Nonetheless, the lessons of that humiliation proved invaluable. Some years earlier, Fink had become phone pals with Ralph Schlosstein, an investment banker at Shearson Lehman Hutton. Both were early risers, and would often call each other around 6.30am to chat about financial markets before the morning hubbub started. One evening in March 1987 they happened to be booked on the same flight from Washington to New York, so they had dinner together. It proved pivotal.

Both were Democrats — Schlosstein had been a Treasury official in the Carter administration before heading to Wall Street — but mostly they talked about dissatisfaction with their jobs and a hunger to start something new. They started sketching out plans for a company that would model financial securities, aggregate them into a portfolio, and better analyse all the risks they contained.

A few days after he formally resigned from First Boston, Fink invited a select group to his house to discuss the new venture. From First Boston came Kapito, Fink’s right-hand man on the mortgage trading desk; Barbara Novick, the formidable head of portfolio products; Ben Golub, a maths wizard who had designed many of the bank’s risk-management tools; and Keith Anderson, one of First Boston’s top bond analysts. From Shearson Lehman, Schlosstein brought Susan Wagner and, later, Hugh Frater, two of its smartest mortgage bond specialists. Together, they resolved to start a new bond investment firm built on modern technology and sounder risk management.

They still needed money to launch, so Fink dug out his Rolodex. He got in touch with Steve Schwarzman and Pete Peterson, two former Lehman bankers whose firm, Blackstone, was on its way to becoming a rising star of the private equity industry.
Blackstone agreed to house the new venture in its offices and bankroll it with a US$5 million loan, in return for a 50 per cent stake.

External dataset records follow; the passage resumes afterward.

-- ==== Sys2Proof/Machine/Mem.lean ====
section
/-! DEFINITION. Accesses to the pool: leases and logical time (09 R221, R222), the L1 lease cache (11 R262, R263), stores at
the home, atomics (07 R143, R144), and accesses from outside a die (09 R221). -/

namespace Sys2Proof.Machine

/-- The die other than `d`. -/
def otherDie (d : Fin 2) : Fin 2 := if d = 0 then 1 else 0

/-- A renewal at the home (R221): rts rises to TC + L. -/
def renewLease (s : State) (d : Fin 2) (sec lease : Nat) : State × Nat × Nat :=
  let (wts, rts) := l2Get (s.die d) sec
  let rts := max rts ((s.die d).tc + lease)
  (s.onDie d fun x => { x with l2 := tblSet x.l2 sec (wts, rts) }, wts, rts)

/-- A party's clock and place for pool accesses: die, core, the partition its requests are made for (R423, R425), wclk and lease
length, and its context's compression ranges (R268). -/
structure Party where
  d : Fin 2
  core : Option (Fin 24)
  part : Option (Fin 8)
  wclk : Nat
  lease : Nat
  ranges : List (BitVec 128)
  deriving DecidableEq, Repr

/-- The copy of a sector a core's L1 holds under a lease live for `wclk` (R221). -/
def l1Look (s : State) (d : Fin 2) (c : Fin 24) (wclk sec : Nat) : Option L1Sector :=
  match tblGet (s.coreAt d c).l1 sec with
  | some l => if wclk ≤ l.rts then some l else none
  | none => none

/-- Compression of one sector on the mesh (R269): bytes sent, for elements of `w` bits. -/
def meshBytes (data : BitVec 256) (w : Nat) : Nat :=
  let es := (List.range (256 / w)).map fun k => elemBits data w k
  let e0 := es.headD 0
  let near := fun lim : Int => es.all fun e =>
    let d := (BitVec.ofNat w (e + 2 ^ w - e0)).toInt
    decide (-lim ≤ d) && decide (d < lim)
  if data = 0 then 0
  else if es.all (· == e0) then 8
  else if w ≠ 8 ∧ near (if w = 16 then 8 else 128) = true then 16
  else 32
where
  /-- Element `k` of `w` bits of a sector. -/
  elemBits (data : BitVec 256) (w k : Nat) : Nat := data.toNat / 2 ^ (w * k) % 2 ^ w

/-- The element width of the compression range in force at a virtual address, the range of lower index first (R268). -/
def rangeWidth (ranges : List (BitVec 128)) (va : Word) : Option Nat :=
  (ranges.find? fun r =>
    let page := va.toNat % 2 ^ 57 / 4096
    let base := (r.extractLsb' 12 45).toNat
    r.getLsbD 0 && decide (base ≤ page) && decide (page < base + (r.extractLsb' 64 36).toNat)).map fun r =>
      8 * 2 ^ (r.extractLsb' 1 2).toNat

/-- A sector of a PMA page sent over the mesh: the bytes its compression saves are counted (R269, R270, R426). -/
def meshSend (s : State) (d : Fin 2) (ranges : List (BitVec 128)) (va : Word) (data : BitVec 256) : State :=
  s.onDie d fun x => workUp (match rangeWidth ranges va with
    | none => x
    | some w => countUp x 8 (32 - meshBytes data w)) 11 1

/-- A sector asked for at the home slice by a core's L1 (R221): its copy with the lease, and whether its line missed the system
cache. -/
def l1Ask (s : State) (d : Fin 2) (part : Option (Fin 8)) (lease sec : Nat) : State × L1Sector × Bool :=
  let (s, missed) := agentFetch s (dieAgent d) part (sec / 4)
  let (s, wts, rts) := renewLease s d sec lease
  (s, ⟨sectorBits s.mem sec, wts, rts⟩, missed)

/-- A fill as it leaves for the L1 of a core (R225). -/
def newFill (s : State) (d : Fin 2) (c : Fin 24) (sec : Nat) (copy : L1Sector) : Fill :=
  { sec, copy, invals := tblGetD (s.die d).invals (sec / 4) 0, drops := tblGetD (s.coreAt d c).drops sec 0 }

/-- Fills that return are installed in an L1, unless their line was invalidated, or the core stored to the sector or asked for it again
meanwhile (R210, R225, R263). -/
def installFills (s : State) (d : Fin 2) (c : Fin 24) (weak : Bool) (fs : List Fill) : State :=
  let live := fs.filter fun f =>
    tblGetD (s.die d).invals (f.sec / 4) 0 == f.invals && tblGetD (s.coreAt d c).drops f.sec 0 == f.drops
  s.onCore d c fun x => live.foldl (fun x f => l1Place x f.sec f.copy weak) x

/-- Lines of an L1 that were read become the most recently used (R262). -/
def l1Read (s : State) (d : Fin 2) (c : Fin 24) (secs : List Nat) : State :=
  (s.onDie d fun x => workUp x 7 secs.length).onCore d c fun x => secs.foldl (fun x sec => if (tblGet x.l1 sec).isSome then l1Touch x (sec / 4) false else x) x

/-- A live lease of a party's core covers a sector of a page of a kind. -/
def leased (s : State) (p : Party) (kind : PageKind) (sec : Nat) : Bool :=
  kind == .pma && p.core.any fun c => (l1Look s p.d c p.wclk sec).isSome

Given Blackstone’s emerging brand, Fink and Schlosstein decided to hitch their ride to it, naming their new company Blackstone Financial Management (BFM).

Up and running, they made their first hire, Charlie Hallac, one of Golub’s former colleagues at First Boston, and set about trying to win clients, both for a new fixed income fund and the supporting technology service that Golub and Hallac were building. This was envisaged as a cutting-edge solution that would help people avoid the debacle that had befallen Fink at First Boston. It was dubbed the “Asset, Liability, Debt and Derivative Investment Network,” or Aladdin. The first version was coded on a US$20,000 Sun workstation wedged between their office fridge and coffee machine.

BFM enjoyed a strong start, thanks to its gold-plated connections. Within its first six years, the firm managed about US$23 billion, and the eight founding partners had been joined by about 150 employees. The bond market was on a roll, and pension plans were attracted by the pedigree of Fink and his team.

Yet the company was heading towards a dramatic rupture with Blackstone. Fink had enticed many new hires by offering slices of equity — something that gradually diluted Blackstone’s ownership and angered Schwarzman. Frustrated, Fink eventually resolved that BFM and Blackstone needed a divorce.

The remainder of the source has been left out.